----- The input -----

-- ==== Sys2Proof/Machine/Dispatch.lean ====
section
/-! DEFINITION. One arm per operation of the opcode table. -/

namespace Sys2Proof.Machine

def exec (i : Instr) (s : State) : Host.Outcome State Fault Refusal :=
  match i with
  | .noteOn n vel => Sys2Proof.Machine.execNoteOn n vel s
  | .noteOff n => Sys2Proof.Machine.execNoteOff n s
  | .dbgBypassOn v => Sys2Proof.Machine.execDbgBypassOn v s
  | .dbgBypassOff v => Sys2Proof.Machine.execDbgBypassOff v s
  | .busRead size off => Sys2Proof.Machine.execBusRead size off s
  | .busWrite size off wdata => Sys2Proof.Machine.execBusWrite size off wdata s
  | .render frames => Sys2Proof.Machine.execRender frames s

end Sys2Proof.Machine
end

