-- ==== Sys2Proof/Tests/Slice0.lean ====
section
/-! SUPPORT. The model's own tests: ill-formed terms, words written out from the spec's encodings, one step of each operation
from the vectors of 95_test_vectors.md, and a state and operands that meet the hypotheses of each statement. -/

set_option Elab.async false

namespace Sys2Proof.Tests

open Sys2Proof.Machine

/-! ### States to test on -/

/-- A running block with the reference pool. -/
def running : State := { State.reset with runState := .running, pool := 16#6 }

/-- A voice that holds a note since sample 0, at level 0.0. -/
def heldVoice (n : BitVec 7) : Voice :=
  { Voice.reset with env := .held, start := 0#64, note := n, noteValid := true, vel := 0x3F800000#32 }

/-- Two voices in a pool of two: vector V1 of 95_test_vectors.md after its first two notes. -/
def two : State :=
  { running with pool := 2#6, voices := heldVoice 60#7 :: heldVoice 62#7 :: List.replicate 14 Voice.reset }

/-- A pinned voice at note 0, a quarter of its 1 Hz cycle on: vector V7, its second frame. -/
def pinned : State :=
  { running with
    pool := 1#6, timer := 1#64
    cfg := { CfgRegs.reset with sampleRate := 4#32, waveSel := .circle }
    freq := State.reset.freq.set 0 0x3F800000#32
    voices := { heldVoice 0#7 with env := .bypass, vel := 0x3F000000#32 } :: List.replicate 15 Voice.reset }

/-- A pool of two whose voices are free, and three notes for it. -/
def freeTwo : State := { running with pool := 2#6, cursor := 1#5 }

def threeNotes : List (BitVec 7 × Word) := [(60#7, 0x3F800000#32), (62#7, 0x3F000000#32), (127#7, 0#32)]

/-- A request in progress. -/
def rendering (s : State) : State := { s with framesLeft := 2, inputs := [.engine] }

/-- One event in the FIFO. -/
def queued (cmd data : Word) : State := { running with fifo := [{ cmd := cmd, data := data }] }

/-- The next state of an outcome, if it has one. -/
def nextOf (o : Host.Outcome State Fault Refusal) : Option State :=
  match o with
  | .next s => some s
  | .fault _ => none
  | .refused _ => none

/-! ### Ill-formed operations -/

theorem test_wellFormed_refuses_nan_velocity : (Instr.noteOn 60#7 0x7FC00000#32).WellFormed = false := by decide +kernel

theorem test_wellFormed_refuses_velocity_above_one : (Instr.noteOn 60#7 0x3F800001#32).WellFormed = false := by
  decide +kernel

theorem test_wellFormed_refuses_wide_data : (Instr.busWrite .b1 0x040#12 256#64).WellFormed = false := by decide

/-! ### Decoding: R81–R88, vectors D1–D14, H2, H3 -/

/-- D1: OP 00000001, RSV sixteen zeros, ARG 0 0111100 (note 60). -/
theorem test_decode_noteOn :
    decodeEvent 0b00000001_0000000000000000_00111100#32 0x3F800000#32 16 = .ok (.noteOn 60#7 0x3F800000#32) := by
  decide +kernel

/-- D12: OP 00000010. -/
theorem test_decode_noteOff :
    decodeEvent 0b00000010_0000000000000000_00111100#32 0#32 16 = .ok (.noteOff 60#7) := by decide +kernel

/-- OP 00010000, ARG 00001111 (voice 15). -/
theorem test_decode_dbgBypassOn :
    decodeEvent 0b00010000_0000000000000000_00001111#32 0#32 16 = .ok (.dbgBypassOn 15#8) := by decide +kernel

/-- D13: OP 00010001, ARG 00000011. -/
theorem test_decode_dbgBypassOff :
    decodeEvent 0b00010001_0000000000000000_00000011#32 0#32 16 = .ok (.dbgBypassOff 3#8) := by decide +kernel

/-- DIR 0, SIZE 010, OFFSET 000000011000 (TIMER_LO). -/
theorem test_decode_busRead : decode (.bus 0b0_010_000000011000#16 0#64) = .ok (.busRead .b4 0x018#12) := by decide

/-- H3: DIR 1, SIZE 001, OFFSET 000001000000; sixteen bits of the data. -/
theorem test_decode_busWrite_b2 :
    decode (.bus 0b1_001_000001000000#16 0x12345#64) = .ok (.busWrite .b2 0x040#12 0x2345#64) := by decide

theorem test_decode_render : decode (.render 512#32) = .ok (.render 512#32) := by decide

/-- D3–D11: the reason of each malformed event, RSV_BITS and the data before the voice. -/
theorem test_decode_malformed :
    [decodeEvent 0x0100013C#32 0x3F800000#32 16, decodeEvent 0x03000000#32 0#32 16,
      decodeEvent 0x010000C8#32 0x3F800000#32 16, decodeEvent 0x0100003C#32 0xBF800000#32 16,
      decodeEvent 0x1000000F#32 1#32 16, decodeEvent 0x10000010#32 0#32 16] =
    [.error .rsvBits, .error .reservedOp, .error .noteRange, .error .velRange, .error .dataNonzero,
      .error .voiceRange] := by decide +kernel

/-- D2: the velocity −0.0 is legal (D36). -/
theorem test_decode_negative_zero_velocity :
    decodeEvent 0x0100003C#32 0x80000000#32 16 = .ok (.noteOn 60#7 0x80000000#32) := by decide +kernel

theorem test_decode_size_never_presented : decode (.bus 0x4000#16 0#64) = .error .busSizeNeverPresented := by decide

/-- The rows of spec/opcode_table.json by their match words. -/
theorem test_decodeTableWord :
    [decodeTableWord 32 0x01000000, decodeTableWord 32 0x0200007F, decodeTableWord 32 0x10000001,
      decodeTableWord 32 0x110000FF, decodeTableWord 16 0x2000, decodeTableWord 16 0xA028,
      decodeTableWord 32 0x00000000, decodeTableWord 64 0x3F8000000100003C] =
    [some (.noteOn 0#7 0#32), some (.noteOff 127#7), some (.dbgBypassOn 1#8), some (.dbgBypassOff 255#8),
      some (.busRead .b4 0#12), some (.busWrite .b4 0x028#12 0#64), some (.render 0#32),
      some (.noteOn 60#7 0x3F800000#32)] := by decide +kernel

/-! ### One step of each operation -/

/-- V1: with voices 0 and 1 taken and the cursor at 0, NOTE_ON 64 steals voice 0. -/
theorem test_noteOn_steals :
    (nextOf (exec (.noteOn 64#7 0x3F800000#32) two)).map (fun t => ((t.voiceAt 0).note, (t.voiceAt 1).note, t.cursor)) =
      some (64#7, 62#7, 1#5) := by decide +kernel

/-- V2: NOTE_ON 62 finds its voice, which takes the new velocity; the cursor stays. -/
theorem test_noteOn_retriggers :
    (nextOf (exec (.noteOn 62#7 0x3F000000#32) two)).map (fun t => ((t.voiceAt 0).note, (t.voiceAt 1).vel, t.cursor)) =
      some (60#7, 0x3F000000#32, 0#5) := by decide +kernel

/-- V4: NOTE_OFF at TIMER 0 of a note held since then: RELEASED(0.0, 0). -/
theorem test_noteOff_releases :
    (nextOf (exec (.noteOff 60#7) two)).map (fun t => ((t.voiceAt 0).env, (t.voiceAt 0).level0, (t.voiceAt 1).env)) =
      some (.released, 0#32, .held) := by decide +kernel

/-- V3: a note no voice holds. -/
theorem test_noteOff_without_holder : nextOf (exec (.noteOff 64#7) two) = some two := by decide +kernel

/-- V6: the state is BYPASS and nothing else of the voice changes. -/
theorem test_bypassOn : (nextOf (exec (.dbgBypassOn 1#8) two)).map (fun t => t.voiceAt 1) =
    some { heldVoice 62#7 with env := .bypass } := by decide +kernel

/-- D10 and V9: the voice index POOL is malformed, code 6. -/
theorem test_bypassOn_outside_pool :
    (nextOf (exec (.dbgBypassOn 2#8) two)).map (fun t => (t.errs.err, t.errs.badCmd, t.errs.badReason)) =
      some (2#5, 0x10000002#32, 6#3) := by decide +kernel

/-- V8: out of BYPASS the voice is OFF. -/
theorem test_bypassOff : (nextOf (exec (.dbgBypassOff 0#8) pinned)).map (fun t => (t.voiceAt 0).env) = some .off := by
  decide +kernel

/-- R119: on a voice that is not in BYPASS it has no effect. -/
theorem test_bypassOff_of_held : nextOf (exec (.dbgBypassOff 1#8) two) = some two := by decide +kernel

/-- H1. -/
theorem test_busRead_id : (nextOf (exec (.busRead .b4 0#12) State.reset)).map (·.hostReads) = some [0x53480007#32] := by
  decide +kernel

/-- H2: a one-byte read. -/
theorem test_busRead_narrow :
    (nextOf (exec (.busRead .b1 0x009#12) State.reset)).map (fun t => (t.hostReads, t.errs.err, t.errs.busInfo)) =
      some ([0#32], 8#5, 0x00010009#32) := by decide +kernel

/-- H4: a misaligned write pushes nothing. -/
theorem test_busWrite_misaligned :
    (nextOf (exec (.busWrite .b4 0x02E#12 0x0100003C#64) State.reset)).map (fun t => (t.fifo, t.errs.busInfo)) =
      some ([], 0x0004102E#32) := by decide +kernel

/-- H15: VOICES = 40 latches MAX_VOICES. -/
theorem test_busWrite_start :
    (nextOf (exec (.busWrite .b4 0x004#12 1#64)
      { State.reset with cfg := { CfgRegs.reset with voices := 40#32 } })).map (fun t => (t.pool, t.runState)) =
      some (16#6, .running) := by decide +kernel

/-- R4: a frame in CONFIG with OUT_FMT = 2. -/
theorem test_render_silence :
    (nextOf (step (rendering { State.reset with cfg := { CfgRegs.reset with outFmt := .u16 } }))).map (·.sinkFrames) =
      some [{ left := .w16 0x8000#16, right := .w16 0x8000#16 }] := by decide +kernel

/-- V7, its second frame: (0.5, 0). -/
theorem test_render_pinned_voice :
    (nextOf (step (rendering pinned))).map (fun t => (t.sinkFrames, t.timer, (t.voiceAt 0).lfo)) =
      some ([{ left := .w32 0x3F000000#32, right := .w32 0x00000000#32 }], 2#64, 1#64) := by decide +kernel

/-- The words of the opcode table run as the first operation after reset. -/
theorem test_withFetchWord_event :
    (nextOf (step (State.reset.withFetchWord 32 0x0100003C))).map (fun t => ((t.voiceAt 0).note, t.cursor, t.pool)) =
      some (60#7, 1#5, 16#6) := by decide +kernel

theorem test_withFetchWord_bus :
    (nextOf (step (State.reset.withFetchWord 16 0x2000))).map (·.hostReads) = some [0x53480007#32] := by
  decide +kernel

/-! ### A state and operands for the hypotheses of each statement -/

theorem test_witness_decodeOfEncodeIsIdentity :
    (Instr.noteOn 127#7 0x3F800000#32).WellFormed = true ∧ (Instr.busWrite .b1 0x040#12 255#64).WellFormed = true := by
  decide +kernel

theorem test_witness_acceptedEventHasOneEncoding :
    decodeEvent 0x0100007F#32 0x3F800000#32 16 = .ok (.noteOn 127#7 0x3F800000#32) ∧
    decodeEvent 0x1000000F#32 0#32 16 = .ok (.dbgBypassOn 15#8) ∧
    decodeEvent 0x11000000#32 0#32 1 = .ok (.dbgBypassOff 0#8) := by decide +kernel

theorem test_witness_stepRunsDecodedOperation_bus :
    ({ running with inputs := [.bus 0x2000#16 0#64] } : State).inputs = .bus 0x2000#16 0#64 :: [] ∧
    decode (.bus 0x2000#16 0#64) = .ok (.busRead .b4 0#12) := by decide

theorem test_witness_stepRunsDecodedOperation_render :
    ({ running with inputs := [.render 3#32] } : State).inputs = .render 3#32 :: [] ∧ running.framesLeft = 0 ∧
    decode (.render 3#32) = .ok (.render 3#32) := by decide

/-- A request that comes while frames are owed. -/
theorem test_witness_stepRunsDecodedOperation_waits :
    let s := { running with framesLeft := 2, inputs := [.render 3#32] }
    s.inputs = .render 3#32 :: [] ∧ s.framesLeft ≠ 0 := by decide

theorem test_witness_stepRunsDecodedOperation_event :
    let s := { queued 0x0200003C#32 0#32 with inputs := [.render 0#32] }
    s.inputs = .render 0#32 :: [] ∧ s.framesLeft = 0 ∧ s.runState = .running ∧
    s.fifo = [{ cmd := 0x0200003C#32, data := 0#32 }] ∧
    decodeEvent 0x0200003C#32 0#32 s.pool.toNat = .ok (.noteOff 60#7) := by decide +kernel

theorem test_witness_renderIsDrainThenItsFrames :
    ({ running with inputs := [.render 3#32] } : State).inputs = [.render 3#32] ∧ running.framesLeft = 0 ∧
    (rendering running).framesNext = true := by decide

theorem test_witness_step_has_next : ∃ s', step (rendering running) = .next s' := ⟨_, rfl⟩

theorem test_witness_drainAppliesEventsInOrder :
    (queued 0x0200003C#32 0#32).runState = .running ∧
    (queued 0x0200003C#32 0#32).fifo = { cmd := 0x0200003C#32, data := 0#32 } :: [] ∧
    decodeEvent 0x0200003C#32 0#32 running.pool.toNat = .ok (.noteOff 60#7) ∧
    decodeEvent 0x010000C8#32 0#32 running.pool.toNat = .error .noteRange := by decide +kernel

theorem test_witness_drainAppliesEventsInOrder_empty : running.runState = .running ∧ running.fifo = [] := by decide

theorem test_witness_renderRequestDrainsTheFifo :
    (queued 0x0200003C#32 0#32).runState = .running ∧ State.reset.runState ≠ .running := by decide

-----

* The problem: The required output is every line of the entries, starting at the one that contains "(queued 0x0200003C#32 0#32).fifo" and ending at the last, copied exactly.

* Response area:
    (queued 0x0200003C#32 0#32).fifo = { cmd := 0x0200003C#32, data := 0#32 } :: [] ∧
    decodeEvent 0x0200003C#32 0#32 running.pool.toNat = .ok (.noteOff 60#7) ∧
    decodeEvent 0x010000C8#32 0#32 running.pool.toNat = .error .noteRange := by decide +kernel

theorem test_witness_drainAppliesEventsInOrder_empty : running.runState = .running ∧ running.fifo = [] := by decide

theorem test_witness_renderRequestDrainsTheFifo :
    (queued 0x0200003C#32 0#32).runState = .running ∧ State.reset.runState ≠ .running := by decide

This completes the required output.